Pearl Harbor – The March of Time and The Enduring Promise

By Capt. Ryan MacCormack Defense POW/MIA Accounting Agency Public Affairs

A total of 83 years has passed since the day that brought the United States into the Second World War, a day which President Franklin Roosevelt described to the nation as “a date which will live in infamy,” the attack on Pearl Harbor.

Three generations have passed since the Dec. 7, 1941 attack, with approximately 100,000 American Veterans of the Second World War remaining.  Less than two dozen of them are survivors of Pearl Harbor.

While active hostilities have long since concluded, there remains a final battle of World War II still being fought:  a battle against time, fought not with bullets, bombs, ships or planes, but with science and technology. A battle to find those missing servicemen from one of the United States’ deadliest conflicts, to include those lost and unaccounted for on Dec. 7, 1941. This is the mandate of the Defense POW/MIA Accounting Agency to provide the fullest possible accounting for missing personnel to their families and the nation.

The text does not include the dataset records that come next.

-- ==== Sys2Proof/Laws/Report.lean ====
section
/-! SUPPORT. What the reporting operations leave alone: a request for a record and an event passed change only the Record
order and the Report Unit. -/

namespace Sys2Proof.Machine

namespace ReportOnly

theorem refl (s : State) : ReportOnly s s := by constructor <;> rfl

theorem trans {s t u : State} (a : ReportOnly s t) (b : ReportOnly t u) : ReportOnly s u := by
  constructor
  · rw [b.mclk, a.mclk]
  · rw [b.hrstn, a.hrstn]
  · rw [b.phase, a.phase]
  · rw [b.mem, a.mem]
  · rw [b.pp, a.pp]
  · rw [b.rw, a.rw]
  · rw [b.se, a.se]
  · rw [b.cu, a.cu]
  · rw [b.cb, a.cb]
  · rw [b.li, a.li]
  · rw [b.si, a.si]
  · rw [b.mu, a.mu]
  · rw [b.pending, a.pending]
  · rw [b.mc, a.mc]

theorem ofRecords (s : State) (l : List RecordItem) : ReportOnly s { s with mc := { s.mc with records := l } } := by
  constructor <;> rfl

theorem ofReport (s : State) (r : ReportUnit) : ReportOnly s { s with ru := r } := by constructor <;> rfl

theorem foldl {α : Type} {f : State → α → State} (h : ∀ s a, ReportOnly s (f s a)) (l : List α) (s : State) :
    ReportOnly s (l.foldl f s) := by
  induction l generalizing s with
  | nil => exact refl s
  | cons a l ih => exact (h s a).trans (ih _)

end ReportOnly

theorem request_only (s : State) (id : RecordId) : ReportOnly s (s.request id) := by
  unfold State.request; split
  · exact .refl s
  · dsimp only; split <;> exact .ofRecords s _

theorem requestAll_only (s : State) (ids : List RecordId) : ReportOnly s (s.requestAll ids) :=
  ReportOnly.foldl request_only ids s

theorem reserve_only (s : State) (e : Event) : ReportOnly s (s.reserve e) := by constructor <;> rfl

theorem loseEvent_only (s : State) (e : Event) : ReportOnly s (s.loseEvent e) :=
  (ReportOnly.ofReport s _).trans (request_only _ _)

theorem passEvent_only (s : State) (e : Event) : ReportOnly s (s.passEvent e) := by
  unfold State.passEvent; split
  · exact .refl s
  · split
    · exact loseEvent_only s e
    · exact reserve_only s e

theorem passEvents_only (s : State) (es : List Event) : ReportOnly s (s.passEvents es) :=
  ReportOnly.foldl passEvent_only es s

/-- R166: with the port open, or at the end of a host reset, events wait for their write. -/
@[simp] theorem heldEvents_of_taken {s : State} (h : s.phase.discardsEvents = false) (es : List Event) :
    s.heldEvents es = es := if_neg (by simp [h])

/-- R166: during a start-up or a host reset no event waits. -/
@[simp] theorem heldEvents_of_discarded {s : State} (h : s.phase.discardsEvents = true) (es : List Event) :
    s.heldEvents es = [] := if_pos h

theorem requestImage_only (s : State) (p : Fin 2) (es : List Event) : ReportOnly s (s.requestImage p es) := by
  unfold State.requestImage; split
  · exact .refl s
  · split <;> exact .ofRecords s _

theorem requestMeter_only (s : State) (l : Fin 8) : ReportOnly s (s.requestMeter l) := by
  unfold State.requestMeter; split
  · exact .refl s
  · split
    · exact .refl s
    · exact .ofRecords s _

theorem evalAttn_only (s : State) : ReportOnly s s.evalAttn := ReportOnly.ofReport s _

theorem raiseEventsLost_only (s : State) : ReportOnly s s.raiseEventsLost := by
  unfold State.raiseEventsLost; split
  · exact .refl s
  · exact ((ReportOnly.ofReport s _).trans (passEvent_only _ _)).trans (request_only _ _)

theorem takeMarkWritten_only (s : State) (m : BitVec 10) : ReportOnly s (s.takeMarkWritten m) := by
  unfold State.takeMarkWritten; dsimp only; split
  · exact (evalAttn_only s).trans (request_only _ _)
  · split
    · exact (((ReportOnly.ofReport s _).trans (evalAttn_only _)).trans (request_only _ _)).trans (raiseEventsLost_only _)
    · exact (ReportOnly.ofReport s _).trans (request_only _ _)

theorem maskWritten_only (s : State) (w : Word) : ReportOnly s (s.maskWritten w) :=
  ((ReportOnly.ofReport s _).trans (evalAttn_only _)).trans (request_only _ _)

theorem reportStream_only (s : State) (i : Fin 32) (e : Event) : ReportOnly s (s.reportStream i e) :=
  (request_only _ _).trans (passEvent_only _ _)

theorem periodEvent_only (s : State) (k : EventKind) (i : Fin 32) (p : Nat) (d1 : Word) :
    ReportOnly s (s.periodEvent k i p d1) := passEvent_only _ _

/-! ## request -/

@[simp] theorem State.request_mclk (s : State) (id : RecordId) : (s.request id).mclk = s.mclk := (request_only s id).mclk
@[simp] theorem State.request_hrstn (s : State) (id : RecordId) : (s.request id).hrstn = s.hrstn := (request_only s id).hrstn
@[simp] theorem State.request_phase (s : State) (id : RecordId) : (s.request id).phase = s.phase := (request_only s id).phase
@[simp] theorem State.request_mem (s : State) (id : RecordId) : (s.request id).mem = s.mem := (request_only s id).mem
@[simp] theorem State.request_pp (s : State) (id : RecordId) : (s.request id).pp = s.pp := (request_only s id).pp
@[simp] theorem State.request_rw (s : State) (id : RecordId) : (s.request id).rw = s.rw := (request_only s id).rw
@[simp] theorem State.request_se (s : State) (id : RecordId) : (s.request id).se = s.se := (request_only s id).se
@[simp] theorem State.request_cu (s : State) (id : RecordId) : (s.request id).cu = s.cu := (request_only s id).cu
@[simp] theorem State.request_cb (s : State) (id : RecordId) : (s.request id).cb = s.cb := (request_only s id).cb
@[simp] theorem State.request_li (s : State) (id : RecordId) : (s.request id).li = s.li := (request_only s id).li
@[simp] theorem State.request_si (s : State) (id : RecordId) : (s.request id).si = s.si := (request_only s id).si
@[simp] theorem State.request_mu (s : State) (id : RecordId) : (s.request id).mu = s.mu := (request_only s id).mu
@[simp] theorem State.request_pending (s : State) (id : RecordId) : (s.request id).pending = s.pending := (request_only s id).pending
@[simp] theorem State.request_stream (s : State) (id : RecordId) (j : Fin 32) : (s.request id).stream j = s.stream j := by simp [State.stream]
@[simp] theorem State.request_entry (s : State) (id : RecordId) (j : Fin 32) : (s.request id).entry j = s.entry j := by simp [State.entry]
@[simp] theorem State.request_domain (s : State) (id : RecordId) (j : Fin 4) : (s.request id).domain j = s.domain j := by simp [State.domain]
@[simp] theorem State.request_input (s : State) (id : RecordId) (j : Fin 2) : (s.request id).input j = s.input j := by simp [State.input]
@[simp] theorem State.request_output (s : State) (id : RecordId) (j : Fin 4) : (s.request id).output j = s.output j := by simp [State.output]
@[simp] theorem State.request_osc (s : State) (id : RecordId) (j : Osc) : (s.request id).osc j = s.osc j := by cases j <;> simp [State.osc]
@[simp] theorem State.request_lane (s : State) (id : RecordId) (j : Fin 8) : (s.request id).lane j = s.lane j := by simp [State.lane]
@[simp] theorem State.request_port (s : State) (id : RecordId) (j : Fin 2) : (s.request id).port j = s.port j := by simp [State.port]
@[simp] theorem State.request_window (s : State) (id : RecordId) (j : Fin 8) : (s.request id).window j = s.window j := by simp [State.window]
@[simp] theorem State.request_mc_size (s : State) (id : RecordId) : (s.request id).mc.size = s.mc.size := by rw [(request_only s id).mc]
@[simp] theorem State.request_mc_refreshPending (s : State) (id : RecordId) : (s.request id).mc.refreshPending = s.mc.refreshPending := by rw [(request_only s id).mc]
@[simp] theorem State.request_mc_refreshTimer (s : State) (id : RecordId) : (s.request id).mc.refreshTimer = s.mc.refreshTimer := by rw [(request_only s id).mc]
@[simp] theorem State.request_mc_lastOfThree (s : State) (id : RecordId) : (s.request id).mc.lastOfThree = s.mc.lastOfThree := by rw [(request_only s id).mc]
@[simp] theorem State.request_mc_scrubNext (s : State) (id : RecordId) : (s.request id).mc.scrubNext = s.mc.scrubNext := by rw [(request_only s id).mc]
@[simp] theorem State.request_base (s : State) (id : RecordId) : (s.request id).base = s.base := by simp [State.base]

/-! ## requestAll -/

@[simp] theorem State.requestAll_mclk (s : State) (ids : List RecordId) : (s.requestAll ids).mclk = s.mclk := (requestAll_only s ids).mclk
@[simp] theorem State.requestAll_hrstn (s : State) (ids : List RecordId) : (s.requestAll ids).hrstn = s.hrstn := (requestAll_only s ids).hrstn
@[simp] theorem State.requestAll_phase (s : State) (ids : List RecordId) : (s.requestAll ids).phase = s.phase := (requestAll_only s ids).phase
@[simp] theorem State.requestAll_mem (s : State) (ids : List RecordId) : (s.requestAll ids).mem = s.mem := (requestAll_only s ids).mem
@[simp] theorem State.requestAll_pp (s : State) (ids : List RecordId) : (s.requestAll ids).pp = s.pp := (requestAll_only s ids).pp
@[simp] theorem State.requestAll_rw (s : State) (ids : List RecordId) : (s.requestAll ids).rw = s.rw := (requestAll_only s ids).rw
@[simp] theorem State.requestAll_se (s : State) (ids : List RecordId) : (s.requestAll ids).se = s.se := (requestAll_only s ids).se
@[simp] theorem State.requestAll_cu (s : State) (ids : List RecordId) : (s.requestAll ids).cu = s.cu := (requestAll_only s ids).cu
@[simp] theorem State.requestAll_cb (s : State) (ids : List RecordId) : (s.requestAll ids).cb = s.cb := (requestAll_only s ids).cb
@[simp] theorem State.requestAll_li (s : State) (ids : List RecordId) : (s.requestAll ids).li = s.li := (requestAll_only s ids).li
@[simp] theorem State.requestAll_si (s : State) (ids : List RecordId) : (s.requestAll ids).si = s.si := (requestAll_only s ids).si
@[simp] theorem State.requestAll_mu (s : State) (ids : List RecordId) : (s.requestAll ids).mu = s.mu := (requestAll_only s ids).mu
@[simp] theorem State.requestAll_pending (s : State) (ids : List RecordId) : (s.requestAll ids).pending = s.pending := (requestAll_only s ids).pending
@[simp] theorem State.requestAll_stream (s : State) (ids : List RecordId) (j : Fin 32) : (s.requestAll ids).stream j = s.stream j := by simp [State.stream]
@[simp] theorem State.requestAll_entry (s : State) (ids : List RecordId) (j : Fin 32) : (s.requestAll ids).entry j = s.entry j := by simp [State.entry]
@[simp] theorem State.requestAll_domain (s : State) (ids : List RecordId) (j : Fin 4) : (s.requestAll ids).domain j = s.domain j := by simp [State.domain]
@[simp] theorem State.requestAll_input (s : State) (ids : List RecordId) (j : Fin 2) : (s.requestAll ids).input j = s.input j := by simp [State.input]
@[simp] theorem State.requestAll_output (s : State) (ids : List RecordId) (j : Fin 4) : (s.requestAll ids).output j = s.output j := by simp [State.output]
@[simp] theorem State.requestAll_osc (s : State) (ids : List RecordId) (j : Osc) : (s.requestAll ids).osc j = s.osc j := by cases j <;> simp [State.osc]
@[simp] theorem State.requestAll_lane (s : State) (ids : List RecordId) (j : Fin 8) : (s.requestAll ids).lane j = s.lane j := by simp [State.lane]
@[simp] theorem State.requestAll_port (s : State) (ids : List RecordId) (j : Fin 2) : (s.requestAll ids).port j = s.port j := by simp [State.port]
@[simp] theorem State.requestAll_window (s : State) (ids : List RecordId) (j : Fin 8) : (s.requestAll ids).window j = s.window j := by simp [State.window]
@[simp] theorem State.requestAll_mc_size (s : State) (ids : List RecordId) : (s.requestAll ids).mc.size = s.mc.size := by rw [(requestAll_only s ids).mc]
@[simp] theorem State.requestAll_mc_refreshPending (s : State) (ids : List RecordId) : (s.requestAll ids).mc.refreshPending = s.mc.refreshPending := by rw [(requestAll_only s ids).mc]
@[simp] theorem State.requestAll_mc_refreshTimer (s : State) (ids : List RecordId) : (s.requestAll ids).mc.refreshTimer = s.mc.refreshTimer := by rw [(requestAll_only s ids).mc]
@[simp] theorem State.requestAll_mc_lastOfThree (s : State) (ids : List RecordId) : (s.requestAll ids).mc.lastOfThree = s.mc.lastOfThree := by rw [(requestAll_only s ids).mc]
@[simp] theorem State.requestAll_mc_scrubNext (s : State) (ids : List RecordId) : (s.requestAll ids).mc.scrubNext = s.mc.scrubNext := by rw [(requestAll_only s ids).mc]
@[simp] theorem State.requestAll_base (s : State) (ids : List RecordId) : (s.requestAll ids).base = s.base := by simp [State.base]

“Three generations on from World War II, we find ourselves racing against time to return these unknowns to their loved ones.  With very few direct living relatives remaining, the passage of time makes the task of locating family reference samples for analysis that much more difficult. The war is long over – but the mission goes on,” said Dr. Laurel Freas, forensic anthropologist and the lead for the Pearl Harbor Project.

The mission of the DPAA is the result of military families during the Vietnam conflict, demanding an accounting of their loved ones held as prisoners of war or missing in action. As support for the mission and resources grew over the years, the United States Government expanded the mandate to cover all American conflicts from World War II to Desert Storm.

Some of the DPAA’s important identification efforts are from two of the ships struck that day, the USS Oklahoma and the USS West Virginia.

Launched in the year 1914, the USS Oklahoma was moored at Pearl Harbor as part of the Pacific Fleet on Dec. 7, 1941. As the attack began, the Oklahoma was immediately set upon by enemy fighters, being struck by three plane-launched torpedoes. The ship rapidly flooded and capsized, killing 429 officers and enlisted personnel, many of whom were trapped in the hull and drowned. The remains recovered in the days following the incident and during the salvaging of the ship in 1943 would be buried as unknowns on Oahu.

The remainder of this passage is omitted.